Task brief ▸
Starting at the line that contains "tallies : Nat" in the listing below, write out every line word for word until you have written the line that contains "pitches, commit units".

Material supplied ▸
/-- A port that holds a message, and failed tries of the writes that it makes, by physical block address (R248). -/
structure PortWrites where
  port : Nat
  fails : List (Nat × Nat)
  deriving DecidableEq, Repr

/-- A job at the end of its step, with the send and receive running values of its stalls on other devices, as their Clerks report
them (R220). -/
structure JobEnd where
  job : Nat
  sends : List (Nat × W32)
  recvs : List (Nat × W32)
  deriving DecidableEq, Repr

/-- What the power controller measures by a frame boundary (R479): hottest die junction and hottest stack in degrees, energy of
the frame on each rail in pJ, and the mean power of each die over the last 10 ms in W (R369). -/
structure PowerMeas where
  junction : Nat
  stack : Nat
  rails : List Nat
  dies : List Nat
  deriving DecidableEq, Repr

/-- The static energy coefficients of a device's calibration, in pJ per tick (R384): an awake bank, a bank in retention, and the
rest of a stall. -/
structure StaticCoef where
  awake : Nat
  retained : Nat
  rest : Nat
  deriving DecidableEq, Repr

/-- What a transfer presented to an arbiter carries, as far as its output follows from it: an exchange message between stalls
or hubs (1536 and above) of a kind and job class (R203, R204), the access to a memory block (R245), or something else. -/
inductive Carried where
  | message (src dst kind cls : Nat)
  | block (pa : Nat)
  | other
  deriving DecidableEq, Repr

/-- A requester of an arbiter output as it stands in cycle x (R231, R237, R238): beats of its transfer, its job, and whether
it withdraws in the next cycle. -/
structure ArbReq where
  req : Nat
  carries : Carried
  beats : Nat
  job : Option Nat
  withdraws : Bool
  deriving DecidableEq, Repr

/-- A bridge flit as its receiver sees it (R224). -/
structure RxFlit where
  bytes : List Byte
  seq : Nat
  check : Nat
  deriving DecidableEq, Repr

/-- What a pitch's streams use, by its load image (R367), with masks by engine, and the configurations of its rings: ring,
and the words of RING_CFG without the job (R191, R200). -/
structure PitchUse where
  pitch : Nat
  masks : List Nat
  banks : Nat
  rings : Nat
  flags : Nat
  tallies : Nat
  groups : Nat
  cfg : List (Nat × Nat × Nat)
  deriving DecidableEq, Repr

/-- A load image as the Clerk reads it (R99, R298, R314, R343, R399, R446): inspection rate, hop limit, the FOOT_ACC word,
pitches, commit units (number, address, pages), group records, the streams it names as (pitch, logical stall, engine, address), and
for each witness stall the one that it inspects, as pitch and logical stall of both (R400). -/
structure LoadImage where
  rate : Nat
  hops : Nat
  acc : Nat
  pitches : List PitchUse
  units : List (Nat × Nat × Nat)
  groups : List (Nat × List Byte)
  streams : List (Nat × Nat × Nat × Nat)
  inspects : List (Nat × Nat × Nat × Nat)
  deriving DecidableEq, Repr

/-- What the opening inspection finds (R417): stalls whose stores exhaust their spare rows, stalls that fail a scan,
rows mapped to spare rows as (stall, bank, rows), bridge channels (8 × bridge + channel) and stacks that did not train, dies whose
hall store fails, and hubs whose Clerk passed. -/
structure Inspection where
  repair : List (Nat × Nat × Nat)
  scan : List Nat
  spares : List (Nat × Nat × List Nat)
  channels : List Nat
  downStacks : List Nat
  halls : List Nat
  clerks : List Nat
  deriving DecidableEq, Repr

Expected output ▸
  tallies : Nat
  groups : Nat
  cfg : List (Nat × Nat × Nat)
  deriving DecidableEq, Repr

/-- A load image as the Clerk reads it (R99, R298, R314, R343, R399, R446): inspection rate, hop limit, the FOOT_ACC word,
pitches, commit units (number, address, pages), group records, the streams it names as (pitch, logical stall, engine, address), and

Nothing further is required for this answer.